Bei uns im Büro ist niemand so schick“ – Darum gibt es inzwischen Kleider in allen Formen und Materialien. Um nicht „schickgemacht“ zu wirken, kommt es vor allem auf die Kombinationen an. Gemeinsam etablieren wir schnell Ihren unkomplizierten Kleider-Stil für jeden Tag.

Kleider sind unbequem“ – Gerade Businessfrauen sind immer mehr vom Gegenteil überzeugt, wenn wir die richtigen Kleider auswählen. In meiner Praxis erlebe ich oft, dass Hosen-Frauen beim Thema Kleid nur an die sexy Etuikleider aus amerikanischen Anwalts-Serien denken. Ja, wenn die keinen Stretch-Anteil haben, sitzen sie am besten im Stehen und zwicken und rutschen unangenehm hoch, sobald man sitzt. Doch haben Sie schon mal ein weich fallendes Chiffon- oder Satinkleid, ein locker sitzendes Sixties-Kleid, ein gerafftes Jersey-Kofferkleid, ein Kleid aus Stretch-Spitze oder -Leder oder gar Neopren probiert? Ich zeige Ihnen gerne die für Sie schmeichelndste und praktischste Form.
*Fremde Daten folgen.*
/-- One row of a forward softmax operation. -/
def smRow (core : Nat) (t : SlotIx) (c : Conv) (q : QDesc) (o : EngOut) (x : SmIn) : EngOut :=
  let b := q.bytes
  let op := dOp b
  let cols := dN b 0x26 2
  let i := x.i
  let xs := smScores b i x.row
  let first := op == 0 || op == 3
  let r := smForward first x.old xs (Config.freeWord o.d.free).toNat
  let o := { o with d := o.d.drew }
  let o := o.convRow c 3 core t b 0x14 (i * dStride b 0x2A) cols (i * cols + dIndexBase b) r.2.2
  let d := o.d.fieldWrite core t b 0x18 (8 * i) (leBytes 4 r.1.mx ++ leBytes 4 r.1.l)
  let d := if first then d else d.fieldWrite core t b 0x20 (4 * i) (leBytes 4 r.2.1)
  let d := if op = 2 ∨ op = 3 then d.fieldWrite core t b 0x1C (4 * i) (leBytes 4 (fadd r.1.mx (fln r.1.l))) else d
  { o with d := if r.1.bare then d.engineCount core 3 0x820 1 else d }

def softmaxRun (core : Nat) (t : SlotIx) (d : Dev) (q : QDesc) : EngOut :=
  let c := d.convOf (d.slot core t).ctx q.bytes
  (d.smRows core t q).foldl (smRow core t c q) { d := d, h := q.health, st := 0 }

/-- One row of RECOMPUTE: a row whose lse is −∞ gives P = +0 (R107). -/
def recomputeRow (core : Nat) (t : SlotIx) (c : Conv) (q : QDesc) (o : EngOut) (x : SmIn) : EngOut :=
  let b := q.bytes
  let cols := dN b 0x26 2
  let i := x.i
  let bare := x.lse == f32NegInf
  let ps := if bare then List.replicate q.cv 0 else smExps (smScores b i x.row) x.lse
  let o := o.convRow c 3 core t b 0x14 (i * dStride b 0x2A) cols (i * cols + dIndexBase b) ps
  { o with d := if bare then o.d.engineCount core 3 0x820 1 else o.d }

def recomputeRun (core : Nat) (t : SlotIx) (d : Dev) (q : QDesc) : EngOut :=
  let c := d.convOf (d.slot core t).ctx q.bytes
  (d.smRows core t q).foldl (recomputeRow core t c q) { d := d, h := q.health, st := 0 }

def fwdFirstEff (core : Nat) (t : SlotIx) (u : Upset) (d : Dev) : Dev := d.engineRun core t 3 0 u (softmaxRun core t)
def fwdNextEff (core : Nat) (t : SlotIx) (u : Upset) (d : Dev) : Dev := d.engineRun core t 3 1 u (softmaxRun core t)
def fwdLastEff (core : Nat) (t : SlotIx) (u : Upset) (d : Dev) : Dev := d.engineRun core t 3 2 u (softmaxRun core t)
def fwdOnlyEff (core : Nat) (t : SlotIx) (u : Upset) (d : Dev) : Dev := d.engineRun core t 3 3 u (softmaxRun core t)
def recomputeEff (core : Nat) (t : SlotIx) (u : Upset) (d : Dev) : Dev :=
  d.engineRun core t 3 4 u (recomputeRun core t)

/-! ## Gather/scatter engine -/

/-- A row of the table read, with what an access to T1 or T2 meets: status, bytes and the device (R109, R193, R196,
R208). -/
def Dev.tableRead (d : Dev) (core : Nat) (t : SlotIx) (b : List Byte) (ix n : Nat) (u : ReadUpset) :
    W16 × List Byte × Dev :=
  if tableHbm b then
    let r := (d.carry (islOfCore core) (islOfHub (core / 16))).hubReadMeets (core / 16) (d.slot core t).ctx
      (dN b 0x18 8 % 2 ^ 48 + ix * dN b 0x28 2) n u
    (r.1, r.2.1, r.2.2.carry (islOfHub (core / 16)) (islOfCore core))
  else (0, d.fieldRead core t b 0x18 (ix * dN b 0x28 2) n, d)

/-- A row of the table written. -/
def Dev.tableWrite (d : Dev) (core : Nat) (t : SlotIx) (b : List Byte) (ix : Nat) (bs : List Byte) (u : ReadUpset) :
    W16 × Dev :=
  if tableHbm b then
    let r := (d.carry (islOfCore core) (islOfHub (core / 16))).hubWriteMeets (core / 16) (d.slot core t).ctx
      (dN b 0x18 8 % 2 ^ 48 + ix * dN b 0x28 2) bs u
    (r.1, r.2.carry (islOfHub (core / 16)) (islOfCore core))
  else (0, d.fieldWrite core t b 0x18 (ix * dN b 0x28 2) bs)

/-- What a descriptor's first access to T1 or T2 meets. -/
def upsetMem (u : Upset) : ReadUpset :=
  match u with
  | .memory r => r
  | _ => .none

/-- The signed index at a list position, where it lies below a bound. -/
def Dev.indexAt (d : Dev) (core : Nat) (t : SlotIx) (b : List Byte) (i bound : Nat) : Option Nat :=
  let v := leNat (d.fieldRead core t b 0x14 (4 * i) 4)
  if v < 2 ^ 31 ∧ v < bound then some v else none

/-- An index out of range: with the strict bit it fails the descriptor (R109). It is counted in INDEX_OOR either way:
whether the strict failure counts too the spec leaves open (assumption 119). -/
def EngOut.outOfRange (o : EngOut) (core : Nat) (b : List Byte) : EngOut :=
  let d := o.d.engineCount core 4 0x820 1
  { o with d := d, st := if bitAt (dN b 0x38 1) 0 then Code.gatherIndexRange else 0 }

/-- The sums of a table row and a dense row, converted. Under STOCH, element j of table row ix has index ix × e + j: the
row of the destination, the table (assumption 23). -/
def EngOut.addRows (o : EngOut) (c : Conv) (b tab dense : List Byte) (ix : Nat) : EngOut × List Byte :=
  let e := scatterElems b
  let ow := fmtBits (dOutFmt b)
  let sums := (List.range e).map (fun j =>
    fadd (widen (dOutFmt b) (unpackElem tab ow j)) (widen (dInFmt b) (unpackElem dense (fmtBits (dInFmt b)) j)))
  let y := c.values 4 (some 0) o.h (ix * e + dIndexBase b) (sums.map ofF32)
  ({ o with h := y.2 }, packRow ow y.1)

/-- The row at list position i moved or added, index ix (Table 4.8). An access that is refused ends the
descriptor with its status. -/
def EngOut.moveRow (o : EngOut) (c : Conv) (u : Upset) (core : Nat) (t : SlotIx) (b : List Byte) (i ix : Nat) : EngOut :=
  let rb := dN b 0x28 2
  let fail := upsetStatus u != 0
  match dOp b with
  | 1 =>
    let w := o.d.tableWrite core t b ix
      (if fail then freeBytes o.d.free 0 rb else o.d.fieldRead core t b 0x10 (i * rb) rb) o.mem
    { o with d := w.2.drew, st := w.1, mem := .none }
  | 2 =>
    let r := o.d.tableRead core t b ix rb o.mem
    let o := { o with mem := .none }
    if r.1 ≠ 0 then { o with d := r.2.2, st := r.1 }
    else
      let dense := r.2.2.fieldRead core t b 0x10 (i * densePitch b) (densePitch b)
      let s := ({ o with d := r.2.2 } : EngOut).addRows c b r.2.1 dense ix
      let w := s.1.d.tableWrite core t b ix (if fail then freeBytes o.d.free 0 rb else s.2) .none
      { s.1 with d := w.2.drew, st := w.1 }
  | _ =>
    let r := o.d.tableRead core t b ix rb o.mem
    let o := { o with mem := .none }
    if r.1 ≠ 0 then { o with d := r.2.2, st := r.1 }
    else { o with d := r.2.2.fieldWrite core t b 0x10 (i * rb) r.2.1 }

/-- What an index out of range leaves in its dense row: GATHER writes zeros, and of COMBINE the spec states no
value, so its row is free. -/
def EngOut.missRow (o : EngOut) (core : Nat) (t : SlotIx) (b : List Byte) (i : Nat) : EngOut :=
  let rb := dN b 0x28 2
  let o := o.outOfRange core b
  if o.st ≠ 0 then o
  else if dOp b = 0 then { o with d := o.d.fieldWrite core t b 0x10 (i * rb) (List.replicate rb 0) }
  else if dOp b = 5 then { o with d := (o.d.fieldWrite core t b 0x10 (i * rb) (freeBytes o.d.free 0 rb)).drew }
  else o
Das ist mir zu kalt“ – Darum können Sie mit Lederjacken, Strick-Cardigans, Blazern, Gehröcken drüber oder Blusen und Rollis drunter nicht nur immer wieder den Stil Ihres Auftrittes, sondern auch die Wärme variieren. Da es inzwischen sogar Warmhalte-Strumpfhosen in 100 und 200 Den gibt, möchte ich mit Ihnen wetten, dass diese wärmer als eine Jeans sind, die per se nämlich eigentlich gar nicht wärmt. Zusammen mit coolen gefütterten oder Overknee-Stiefeln, die sich wie eine dicke Strumpfhose ans Bein schmiegen, sind Sie viel wärmer und bequemer eingepackt als in einer Hose.
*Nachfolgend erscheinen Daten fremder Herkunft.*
def swapOutCompleteEff (x : Nat) (d : Dev) : Dev :=
  let c := d.ctx x
  if !c.swapping || !(c.state == .resident || c.state == .blocked) || !(d.slotsOf x).isEmpty
      || !(d.redirectedAll x) then d
  else
    let fail := fun (d : Dev) =>
      (((d.modCtx x (fun c => { c with swapping := false })).errFire (schedKey 0) 1 (1 + x * 2 ^ 16)).ctxEvent x
        Code.swapSpace 0 []).schedule
    let room := if c.swapsToHost then
        (if d.swapHostOk x c.swapBytes then
          let rest : Mem := tcut d.hostMem (c.field 0x60 8) (c.field 0x60 8 + c.field 0x68 8)
          some (Dev.keepSwap { d with hostMem := rest } x 0)
        else none)
      else d.takeSwap x (pagesOf c.swapBytes - (tget d.swapUsed x []).length)
    match room with
    | none => fail d
    | some d =>
      let saved := d.saveGrants x
      let mine := d.clusters.map (·.2)
      let qs := mine.flatMap (fun k => k.queues.filter (fun q => q.ctx == x))
      let ss := mine.flatMap (fun k => k.streams.filter (fun g => g.ctx == x))
      let d := (d.dropPlaces x).modCtx x (fun c => { c with
        saved := saved, savedQueues := qs, savedStreams := ss, swapping := false })
      ((d.setState x .swapped).count (schedKey 0x810) 1).schedule

def swapInCompleteEff (x : Nat) (d : Dev) : Dev :=
  let c := d.ctx x
  let tested := c.places.any (fun p => (d.core p.core).test == .running)
  if !c.swapping || c.state != .swapped || c.places = [] || tested then d
  else
    let d := c.places.foldl (fun d p =>
      match c.task p.task, c.saved.find? (fun v => v.task == p.task) with
      | some t, some v =>
        d.modCore p.core (fun k =>
          let bytes : Mem := v.spad.foldl (fun m e => mwrite m (p.base + e.1) e.2)
            (mclear k.spad p.base (t.entry.bound * 0x1000))
          { k with spad := bytes })
      | _, _ => d) d
    let d := (d.keepSwap x (pagesOf c.yieldBytes)).modCtx x (fun c => { c with
      swapping := false, saved := c.saved.map (fun v => { v with spad := [] }) })
    let d := (d.setState x (if d.savedBlocked x then .blocked else .resident)).count (schedKey 0x818) 1
    (d.resumeRestore x).schedule

/-- The answer to a host command, which is a scheduling event whatever it does (R234). -/
def onCmd (s : State) (f : Dev → Dev) : Host.Outcome State Fault Refusal := onDev s (fun d => (f d).schedule)

def execSlotYield (core : CoreId) (slot : SlotIx) (s : State) : Host.Outcome State Fault Refusal :=
  onCore s core.1 (slotYieldEff core.1 slot)
def execPreemptRequest (core : CoreId) (ctx : CtxId) (s : State) : Host.Outcome State Fault Refusal :=
  onCore s core.1 (preemptRequestEff core.1 ctx.1)
def execPreemptOverrun (core : CoreId) (slot : SlotIx) (s : State) : Host.Outcome State Fault Refusal :=
  onCore s core.1 (preemptOverrunEff core.1 slot)
def execQuantumExpiry (ctx : Meeting CtxId Bool) (s : State) : Host.Outcome State Fault Refusal :=
  onDev s (quantumExpiryEff ctx.at_.1 ctx.fault)
def execSwapOutComplete (ctx : CtxId) (s : State) : Host.Outcome State Fault Refusal :=
  onDev s (swapOutCompleteEff ctx.1)
def execSwapInComplete (ctx : CtxId) (s : State) : Host.Outcome State Fault Refusal :=
  onDev s (swapInCompleteEff ctx.1)

end Sys2Proof.Machine
end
Ich mag keine Strumpfhosen“ – Das habe ich auch sehr oft von meinen Kundinnen gehört, doch bisher konnte ich jeder die passende empfehlen, die nicht juckt, einzwängt, rutscht oder reißt.
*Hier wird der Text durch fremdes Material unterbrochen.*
-- ==== Sys2Proof/Machine/Gyles.lean ====
section
/-! DEFINITION. Gyles: start (R253, R314), captures (R353 to R355), votes (R261, R325, R368), decisions (R267 to
R270), commit, abort and replay (R271 to R274) and the gyle commands (R276, Table 9.6). -/

namespace Sys2Proof.Machine

/-! ## Records (Tables 2.5, 2.6 and 9.9) -/

/-- The format-health record of a context. -/
def Ctx.healthBytes (c : Ctx) (x : Nat) (commit : Bool) : List Byte :=
  let h := c.health
  let es := h.entries.filter (fun e => e.2.converted != 0 || e.2.overflow != 0)
  let flags := b2n h.saturated + 2 * b2n (decide (0 < h.nonfiniteTiles)) + 4 * b2n c.gyle.replay
  leBytes 2 1 ++ leBytes 2 x ++ leBytes 1 (b2n (!commit)) ++ leBytes 1 flags ++ leBytes 2 0 ++ leBytes 8 c.num
  ++ leBytes 2 c.epoch ++ leBytes 2 es.length ++ leBytes 4 (64 + 176 * es.length)
  ++ leBytes 8 ((es.map (fun e => 2 ^ e.1)).sum) ++ leBytes 8 h.tiles ++ leBytes 4 h.nonfiniteTiles ++ List.replicate 20 0
  ++ es.flatMap (fun e =>
      leBytes 8 e.2.converted ++ leBytes 8 e.2.overflow ++ leBytes 8 e.2.underflow ++ leBytes 8 e.2.zero
      ++ leBytes 4 e.2.nanIn ++ leBytes 4 e.2.infIn ++ leBytes 8 0
      ++ (List.range 32).flatMap (fun i => leBytes 4 (tget e.2.hist i 0)))

/-- The first cause of an aborted gyle: the context's own, else the decision's with its origin as a partner. -/
def Gyle.firstCause (g : Gyle) : Cause :=
  match g.cause, g.decision with
  | some c, _ => c
  | none, some k =>
    { cause := k.cause, status := k.status, source := if k.origin = 0 then 0 else srcPartner k.origin.toNat }
  | none, none => { cause := 0, status := 0, source := 0 }

/-- The gyle record of a context; `fh` is the slot of its format-health record. -/
def Dev.gyleBytes (d : Dev) (x : Nat) (commit : Bool) (pages blocks fh : Nat) : List Byte :=
  let c := d.ctx x
  let k := if commit then { cause := 0, status := 0, source := 0 } else c.gyle.firstCause
  leBytes 2 1 ++ leBytes 2 x ++ leBytes 1 (b2n (!commit)) ++ leBytes 1 k.cause ++ leBytes 2 k.status.toNat
  ++ leBytes 8 c.num ++ leBytes 2 c.epoch ++ leBytes 2 c.aborts ++ leBytes 4 k.source.toNat
  ++ leBytes 8 c.gyle.hostTime.toNat ++ leBytes 8 c.gyle.seqBegin ++ leBytes 8 (d.seqOf (islMgmt 0))
  ++ leBytes 4 pages ++ leBytes 4 blocks ++ leBytes 4 fh ++ leBytes 4 0

/-- Both records of a gyle end go to their rings, the format-health counts start again, and the gyle record is
answered (R49, R278, R279). -/
def Dev.endRecords (d : Dev) (x : Nat) (commit : Bool) (pages blocks : Nat) : List Byte × Dev :=
  let c := d.ctx x
  let slots := c.field 0x44 4
  let gslots := c.field 0xB0 4
  let w := d.ringPut x 0 (c.field 0x48 8) slots 16384 c.fhPos (c.healthBytes x commit)
  let fh := if w.1 then c.fhPos % max slots 1 else 0xFFFFFFFF
  let rec_ := w.2.gyleBytes x commit pages blocks fh
  let v := w.2.ringPut x 1 (c.field 0xA8 8) gslots 64 c.gPos rec_
  (rec_, v.2.modCtx x (fun c => { c with
    fhPos := (c.fhPos + 1) % max slots 1, gPos := (c.gPos + 1) % max gslots 1, health := Health.zero }))

/-! ## Start (R253) -/

/-- The queues of a context are to be reset, wherever they are (R149). -/
def Dev.resetQueues (d : Dev) (x : Nat) : Dev :=
  let mark := fun (q : WQueue) => { q with resetPending := true }
  let d := d.modCtx x (fun c => { c with savedQueues := c.savedQueues.map mark })
  { d with clusters := d.clusters.map (fun e => (e.1, { e.2 with
      queues := e.2.queues.map (fun q => if q.ctx = x then mark q else q) })) }

/-- A gyle start is recorded: the context is RUNNING its gyle and the actions of Table 9.1 are due. -/
def Dev.startGyle (d : Dev) (x : Nat) (replay : Bool) : Dev :=
  let d := (d.noteEvent (islMgmt 0)).modGyle x (fun g => { g with
    st := .running, startPending := true, cause := none, endedTasks := [], digestSeen := [], decision := none
    noReplay := false, replay := replay })
  let now := d.cycleOf (islMgmt 0)
  let seq := d.seqOf (islMgmt 0)
  let coord := d.coordinates x
  let d := (d.modResil x (fun r => { r with startCycle := now, readyCycle := none })).modGyle x (fun g => { g with
    seqBegin := seq, coord := { g.coord with deadlineRuns := coord } })
  ((if replay then d.count (gyleKey 0x810) 1 else d).resetQueues x).takeEarly x

/-- Action 1: the sequencer of every slot, and what the slot held for its tile program. -/
def Dev.startSlots (d : Dev) (x : Nat) : Dev :=
  let g := (d.ctx x).num
  (d.slotsOf x).foldl (fun d s => d.modSlot s.1 s.2 (fun k =>
    let q : Seq := { Seq.zero with g := (Seq.zero.g.set 6 (BitVec.ofNat 32 (g % 2))).set 7 (BitVec.ofNat 32 g) }
    { k with seq := q, state := .running, stall := .none, loadws := [], planes := [], tile := none, tickets := []
             stopped := false, ended := none, faultStatus := 0, faultDesc := 0, starved := false })) d

/-- An entry of a table as the image has it. -/
def fromImage {α : Type} (image live : Table α) (k : Nat) : Table α :=
  match tget? image k with
  | some v => tset live k v
  | none => live

/-- The configuration that an error has stopped or touched is loaded from the image again: instruction memory, firing,
route and binding entries, and queue records (R328). -/
def Dev.reloadConfig (d : Dev) (x : Nat) : Dev :=
  let c := d.ctx x
  let d := (d.slotsOf x).foldl (fun d s =>
    match c.task (d.slot s.1 s.2).task with
    | none => d
    | some t =>
      let d := d.modSlot s.1 s.2 (fun k => { k with program := t.program })
      let d := d.modSlotCells s.1 s.2 (fun i k =>
        let img := TaskImage_cell t i
        { k with
          firing := k.stoppedEntries.foldl (fromImage img.firing) k.firing, stoppedEntries := []
          routes := k.stoppedRoutes.foldl (fromImage img.routes) k.routes, stoppedRoutes := [] })
      d.modCore s.1 (fun k => { k with bindings := k.bindings.map (fun b =>
        let cfg := (tget? t.cells.bindings b.1).getD b.2.cfg
        (b.1, if bdSlot b.2.cfg = s.2 then { b.2 with cfg := if b.2.stopped then cfg else b.2.cfg, stopped := false }
          else b.2)) })) d
  { d with clusters := d.clusters.map (fun e => (e.1, { e.2 with queues := e.2.queues.map (fun q =>
      match c.queueRecs.find? (fun r => q.ctx == x && r.1 == q.num && r.2.cluster == q.rec_.cluster) with
      | some r => { q with rec_ := r.2 }
      | none => q) })) }

/-- Action 3: tokens discarded and counted, registers, COUNT and ACC state reloaded, bindings at their start. -/
def Dev.startCells (d : Dev) (x : Nat) : Dev :=
  (d.slotsOf x).foldl (fun d s =>
    let d := d.count (coreKey s.1 12 0x848) (d.slotTokens s.1 s.2)
    let t := (d.ctx x).task (d.slot s.1 s.2).task
    let d := d.modSlotCells s.1 s.2 (fun i c =>
      let regs := match t with
        | some t => (TaskImage_cell t i).regs
        | none => c.regs
      { c.flushed with regs := regs, counting := [], tokenCount := [] })
    let d := d.modCore s.1 (fun k => { k with bindings := k.bindings.map (fun b =>
      (b.1, if bdSlot b.2.cfg = s.2 then { b.2 with pos := 0, units := 0 } else b.2)) })
    { d with moves := tdel d.moves (moveKey s.1 s.2) }) d

/-- Action 4: streams at sequence 0 with nothing held (R217). -/
def Dev.startStreams (d : Dev) (x : Nat) : Dev :=
  { d with clusters := d.clusters.map (fun e => (e.1, { e.2 with streams := e.2.streams.map (fun g =>
      if g.ctx = x then { g with low := 0, next := 0, held := [], released := [], named := [] } else g) })) }

/-- Action 5: lines of HOST_BACKED objects invalidated (R209). -/
def Dev.startCaches (d : Dev) (x : Nat) : Dev :=
  (d.ctx x).objects.foldl (fun d p =>
    match (tget? d.objs p.2).bind (fun o => o.hostRange.map (fun r => (r.2, pagesOf o.size * 0x200000))) with
    | some r =>
      { d with clusters := d.clusters.map (fun e => (e.1, { e.2 with cache := e.2.cache.filter (fun l =>
          decide (l * 128 < 2 ^ 60 + r.1) || decide (2 ^ 60 + r.1 + r.2 ≤ l * 128)) })) }
    | none => d) d

/-- Settings written since the last gyle take effect: descriptor bytes, epoch, FP32_EMU, seeds, resilience block
(R277, R316, R317, R351). -/
def Dev.startSettings (d : Dev) (x : Nat) : Dev :=
  let d := d.modCtx x (fun c =>
    let c := c.gyle.nextDesc.foldl (fun c p => c.setBytes p.1 [p.2]) c
    let c := match c.gyle.nextEpoch with
      | some e => c.setField 0xC0 2 e.toNat
      | none => c
    let seed := fun (i : Nat) => BitVec.ofNat 64 (c.field (0x08 + 8 * i) 8)
    { c with
      health := Health.zero, ringFailed := []
      gyle := { c.gyle with nextDesc := [], nextEpoch := none, emuOne := bitAt (c.field 7 1) 1
                            seeds := #v[seed 0, seed 1, seed 2, seed 3] } })
  match (d.ctx x).resil.nextBlock with
  | some b => (d.modResil x (fun r => { r with block := b, nextBlock := none })).firstCask x
  | none => d

/-- A message is of an earlier gyle or attempt than its context is in; attempts count modulo 256, so of two that
differ the one up to 127 behind is earlier (assumption 129). -/
def Dev.earlierAttempt (d : Dev) (x : Nat) (h : MsgHdr) : Bool :=
  let c := d.ctx x
  let behind := (c.field 0x92 2 + 256 - h.attempt.toNat) % 256
  decide (h.gyle.toNat < c.field 0x80 6)
    || (h.gyle.toNat == c.field 0x80 6 && decide (1 ≤ behind ∧ behind < 128))

/-- Every collective and send abandoned, channels at coll_seq 0, and held writes of an earlier gyle or attempt for
versioned windows discarded and counted (R314). -/
def Dev.startFabric (d : Dev) (x : Nat) : Dev :=
  let d := d.modCtx x (fun c => { c with
    sends := [], collNext := [], msgs := c.msgs.filter (fun m => m.cask || m.rack) })
  let d := { d with chans := d.chans.map (fun (e : Nat × Chan) =>
    (e.1, if e.2.owner = some x then { e.2 with collSeq := 0, early := [], run := none } else e.2)) }
  let stale := fun (m : RxMsg) =>
    let w := d.window (bodyField m.hdr 0x24 2)
    m.hdr.type == 1 && w.state == .open && w.body.owner == x && w.body.target == 0
      && d.versionedIn x w.body.base.toNat w.body.size && d.earlierAttempt x m.hdr
  let gone := (d.ports.map (fun (e : Nat × Port) => (e.2.hold.filter stale).length)).sum
  ({ d with ports := d.ports.map (fun (e : Nat × Port) =>
      (e.1, { e.2 with hold := e.2.hold.filter (fun m => !(stale m)) })) }).count (fabricKey 0x838) gone

/-- A capture begins with action 8 of a cask gyle's first attempt; one whose predecessor is still being drained or
exported is skipped, and one that does not fit the staging object stops (R353, R359). -/
def Dev.startCapture (d : Dev) (x : Nat) : Dev :=
  let c := d.ctx x
  if !c.casksOn || c.gyle.replay || c.aborts != 0 || c.resil.nextCask != some c.num then d
  else
    let d := d.modResil x (fun r => { r with nextCask := none })
    let size := match d.staging x with
      | some o => o.2.size
      | none => 0
    if c.resil.drainAt.isSome || c.resil.capture == .draining then
      (d.count (resilKey 0x810) 1).report x c.num false
    else if size < imageLength (d.caskables x) then
      (d.ctxEvent x Code.stagingInvalid (BitVec.ofNat 32 c.num) []).report x c.num false
    else d.modResil x (fun r => { r with capture := .capturing, captured := false, capGyle := c.num })

/-- The actions of Table 9.1, once every queue of the context has been reset. -/
def gyleStartEff (x : Nat) (d : Dev) : Dev :=
  let c := d.ctx x
  let waits := d.clusters.any (fun e => e.2.queues.any (fun q => q.ctx == x && q.resetPending))
  if c.gyle.st != .running || !c.gyle.startPending || c.state != .running || waits then d
  else
    let d := ((((d.startSlots x).startCells x).startStreams x).startCaches x).startSettings x
    let d := (d.startFabric x).reloadConfig x
    let d := (d.slotsOf x).foldl (fun d s => d.modSlot s.1 s.2 (fun k => k.setSem 0 1)) d
    (d.modGyle x (fun g => { g with startPending := false })).startCapture x

/-! ## Captures (R355) -/

/-- The last read of a capture completes; where the gyle's other vote conditions held before, the time since then is
the cask cost. -/
def captureCompleteEff (x : Nat) (d : Dev) : Dev :=
  let c := d.ctx x
  if c.resil.capture != .capturing || c.resil.captured then d
  else
    let d := d.captureImage x
    let cost := match c.resil.readyCycle with
      | some r => (d.cycleOf (islMgmt 0) - r) / 500
      | none => 0
    d.modResil x (fun r => { r with cost := cost })

/-- A COMMIT of the gyle that a capture is of ends it: the header is completed and the image sealed, drained where a holder is named, and
reported (R355, R357, R360, R361). -/
def Dev.sealCapture (d : Dev) (x : Nat) : Dev :=
  let c := d.ctx x
  if c.resil.capture != .capturing || c.resil.capGyle != c.num then d
  else
    let g := c.resil.capGyle
    let d := (d.sealImage x).modResil x (fun r => { r with
      capture := .sealed, caskGyle := g, drainAt := if c.holder = 0 then none else some 0 })
    (d.newInterval x).report x g true

/-! ## Votes -/

/-- Every condition of COMMIT_READY but the capture: END completions, collectives, acknowledged writes, and a digest
pass of every island (R261, R305, R313, R325). -/
def Dev.voteReady (d : Dev) (x : Nat) : Bool :=
  let c := d.ctx x
  (List.range c.tasks.length).all (fun n => c.gyle.endedTasks.contains n)
    && d.chans.all (fun e => match e.2.run with
      | some r => r.ctx != x
      | none => true)
    && c.sends.isEmpty && c.msgs.all (fun m => m.cask || m.rack)
    && c.places.all (fun p => decide (2 ≤ c.gyle.digestSeen.count (islOfCore p.core)))

/-- The restore proof (R368): whether the loss of the gyle that would commit agrees with the image's. -/
def Dev.proofHolds (d : Dev) (x : Nat) : Bool :=
  let c := d.ctx x
  match c.resil.proof with
  | none => true
  | some (l0, dg) =>
    let l := d.ctxNat x (c.rf 0x28 8) 4
    let z := l0.toNat
    if dg = d.layoutDigest x then l == z
    else
      let diff := fabs (fsub l z)
      let lim := fmul (c.rf 0x3C 4) (fabs z)
      !(ofF32 diff).isNan && !(ofF32 lim).isNan && !((ofF32 diff).greater (ofF32 lim))

/-- A failed proof (R368). -/
def Dev.proofFails (d : Dev) (x : Nat) : Dev :=
  let d := (d.abortCause x 10 Code.restoreProof 0).modGyle x (fun g => { g with noReplay := true })
  (d.count (resilKey 0x838) 1).errFire (resilKey 0) 2 (2 + x * 2 ^ 16)

/-- The context votes: ABORT once a cause is recorded, COMMIT_READY once every condition holds. -/
def voteEff (x : Nat) (d : Dev) : Dev :=
  let c := d.ctx x
  if c.gyle.st != .running then d
  else if c.gyle.cause.isSome then d.castVote x
  else if c.gyle.startPending || !(d.voteReady x) then d
  else if c.resil.capture == .capturing && !c.resil.captured then
    let now := d.cycleOf (islMgmt 0)
    d.modResil x (fun r => { r with readyCycle := some (r.readyCycle.getD now) })
  else if d.proofHolds x then d.castVote x
  else (d.proofFails x).castVote x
Ich mag meine Beine nicht“ – Tja, dann sollten Sie erst recht Kleider mit Stiefeln lieben, denn die kaschieren Dellen an den Oberschenkeln, dicke Knie, Besenreiser und Krampfadern, stramme Wadeln, unförmige Fesseln, Narben aller Art und Wasser in den Füßen!

Ich kann nicht auf High Heels laufen“ – Die gute Nachricht: Das müssen Sie auch nicht! Sneakers und rustikale Boots zum Kleid sind schon lange DIE Alltagskombination. So können Sie ein elegantes Anlass-Kleid für jeden Tag „downdressen“.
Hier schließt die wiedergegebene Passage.